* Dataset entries
──────────────────────────────

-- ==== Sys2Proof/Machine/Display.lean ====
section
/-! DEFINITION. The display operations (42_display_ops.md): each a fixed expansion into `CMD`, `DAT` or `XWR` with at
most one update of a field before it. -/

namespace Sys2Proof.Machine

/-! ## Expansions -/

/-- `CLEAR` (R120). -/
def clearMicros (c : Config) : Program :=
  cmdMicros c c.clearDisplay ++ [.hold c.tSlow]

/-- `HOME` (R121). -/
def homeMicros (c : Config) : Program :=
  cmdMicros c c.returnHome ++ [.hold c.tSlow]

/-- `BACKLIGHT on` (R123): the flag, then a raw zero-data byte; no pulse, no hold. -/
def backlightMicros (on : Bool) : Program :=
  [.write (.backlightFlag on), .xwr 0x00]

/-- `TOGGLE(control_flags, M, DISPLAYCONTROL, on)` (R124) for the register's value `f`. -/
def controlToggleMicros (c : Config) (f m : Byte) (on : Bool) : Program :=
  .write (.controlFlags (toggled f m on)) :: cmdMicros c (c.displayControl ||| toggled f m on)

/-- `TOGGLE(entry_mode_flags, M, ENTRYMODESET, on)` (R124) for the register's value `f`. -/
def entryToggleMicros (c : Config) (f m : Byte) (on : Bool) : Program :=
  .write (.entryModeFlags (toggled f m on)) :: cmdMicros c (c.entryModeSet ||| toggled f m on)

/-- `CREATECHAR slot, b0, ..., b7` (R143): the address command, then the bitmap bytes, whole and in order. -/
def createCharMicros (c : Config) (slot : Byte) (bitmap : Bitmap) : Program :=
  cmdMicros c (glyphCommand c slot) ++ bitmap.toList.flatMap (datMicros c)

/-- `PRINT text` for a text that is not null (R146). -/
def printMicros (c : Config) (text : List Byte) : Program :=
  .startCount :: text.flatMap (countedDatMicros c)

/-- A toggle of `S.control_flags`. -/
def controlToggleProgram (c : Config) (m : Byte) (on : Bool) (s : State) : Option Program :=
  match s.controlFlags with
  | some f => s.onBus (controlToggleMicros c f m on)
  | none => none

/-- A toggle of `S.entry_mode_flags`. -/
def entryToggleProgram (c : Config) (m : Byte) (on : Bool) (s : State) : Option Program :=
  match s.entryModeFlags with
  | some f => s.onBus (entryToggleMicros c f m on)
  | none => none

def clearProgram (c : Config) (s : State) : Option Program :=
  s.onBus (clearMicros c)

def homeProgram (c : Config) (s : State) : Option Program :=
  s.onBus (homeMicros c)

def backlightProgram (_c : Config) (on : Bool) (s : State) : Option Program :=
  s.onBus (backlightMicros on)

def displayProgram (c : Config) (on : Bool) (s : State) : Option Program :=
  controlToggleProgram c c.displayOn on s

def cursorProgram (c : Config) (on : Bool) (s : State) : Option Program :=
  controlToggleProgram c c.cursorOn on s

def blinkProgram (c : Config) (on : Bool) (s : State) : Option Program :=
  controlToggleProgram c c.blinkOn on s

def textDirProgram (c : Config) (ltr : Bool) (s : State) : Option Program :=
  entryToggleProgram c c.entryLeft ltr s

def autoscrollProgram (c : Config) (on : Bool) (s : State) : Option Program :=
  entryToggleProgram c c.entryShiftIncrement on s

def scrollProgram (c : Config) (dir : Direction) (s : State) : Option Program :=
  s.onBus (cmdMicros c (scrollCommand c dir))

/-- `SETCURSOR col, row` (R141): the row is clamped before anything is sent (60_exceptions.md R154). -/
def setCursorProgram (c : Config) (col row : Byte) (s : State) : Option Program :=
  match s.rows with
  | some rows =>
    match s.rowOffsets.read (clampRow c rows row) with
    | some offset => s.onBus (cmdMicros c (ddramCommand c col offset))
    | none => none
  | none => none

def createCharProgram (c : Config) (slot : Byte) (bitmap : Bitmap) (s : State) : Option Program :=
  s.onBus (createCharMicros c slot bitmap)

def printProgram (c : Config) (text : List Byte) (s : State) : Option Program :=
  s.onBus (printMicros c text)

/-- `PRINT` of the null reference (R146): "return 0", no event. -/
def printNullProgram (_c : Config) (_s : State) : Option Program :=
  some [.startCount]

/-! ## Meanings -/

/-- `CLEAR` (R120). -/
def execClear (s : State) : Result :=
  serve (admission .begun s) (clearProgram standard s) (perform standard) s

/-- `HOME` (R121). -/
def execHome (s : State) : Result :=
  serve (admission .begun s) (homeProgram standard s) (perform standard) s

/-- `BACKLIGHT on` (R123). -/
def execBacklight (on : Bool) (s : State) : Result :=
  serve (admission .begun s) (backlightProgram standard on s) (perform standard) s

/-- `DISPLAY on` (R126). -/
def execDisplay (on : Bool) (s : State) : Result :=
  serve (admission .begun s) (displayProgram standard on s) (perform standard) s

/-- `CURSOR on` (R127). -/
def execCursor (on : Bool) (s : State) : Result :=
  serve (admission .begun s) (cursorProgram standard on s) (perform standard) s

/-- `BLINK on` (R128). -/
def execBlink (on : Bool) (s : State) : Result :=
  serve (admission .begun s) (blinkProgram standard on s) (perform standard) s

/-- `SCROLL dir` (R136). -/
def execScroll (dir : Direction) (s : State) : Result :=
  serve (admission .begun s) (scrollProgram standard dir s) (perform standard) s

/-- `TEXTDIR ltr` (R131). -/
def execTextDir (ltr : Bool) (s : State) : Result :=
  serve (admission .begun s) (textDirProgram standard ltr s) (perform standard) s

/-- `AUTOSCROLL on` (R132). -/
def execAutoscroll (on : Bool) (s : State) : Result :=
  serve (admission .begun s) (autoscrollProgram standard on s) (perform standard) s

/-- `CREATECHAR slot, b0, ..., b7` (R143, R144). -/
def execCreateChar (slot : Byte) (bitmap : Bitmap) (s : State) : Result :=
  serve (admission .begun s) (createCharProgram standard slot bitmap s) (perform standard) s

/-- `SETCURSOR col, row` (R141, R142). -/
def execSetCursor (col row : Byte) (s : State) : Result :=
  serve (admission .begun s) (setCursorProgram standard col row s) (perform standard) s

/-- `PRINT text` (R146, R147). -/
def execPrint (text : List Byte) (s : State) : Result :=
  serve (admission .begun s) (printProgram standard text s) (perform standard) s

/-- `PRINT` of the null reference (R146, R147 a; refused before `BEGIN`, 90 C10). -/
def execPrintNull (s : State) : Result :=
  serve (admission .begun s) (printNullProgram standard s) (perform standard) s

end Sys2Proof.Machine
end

──────────────────────────────

* Exercise prompt
Go through the data above and copy each line in which "cmdMicros" appears.

* Your solution
  cmdMicros c c.clearDisplay ++ [.hold c.tSlow]
  cmdMicros c c.returnHome ++ [.hold c.tSlow]
  .write (.controlFlags (toggled f m on)) :: cmdMicros c (c.displayControl ||| toggled f m on)
  .write (.entryModeFlags (toggled f m on)) :: cmdMicros c (c.entryModeSet ||| toggled f m on)
  cmdMicros c (glyphCommand c slot) ++ bitmap.toList.flatMap (datMicros c)
  s.onBus (cmdMicros c (scrollCommand c dir))
    | some offset => s.onBus (cmdMicros c (ddramCommand c col offset))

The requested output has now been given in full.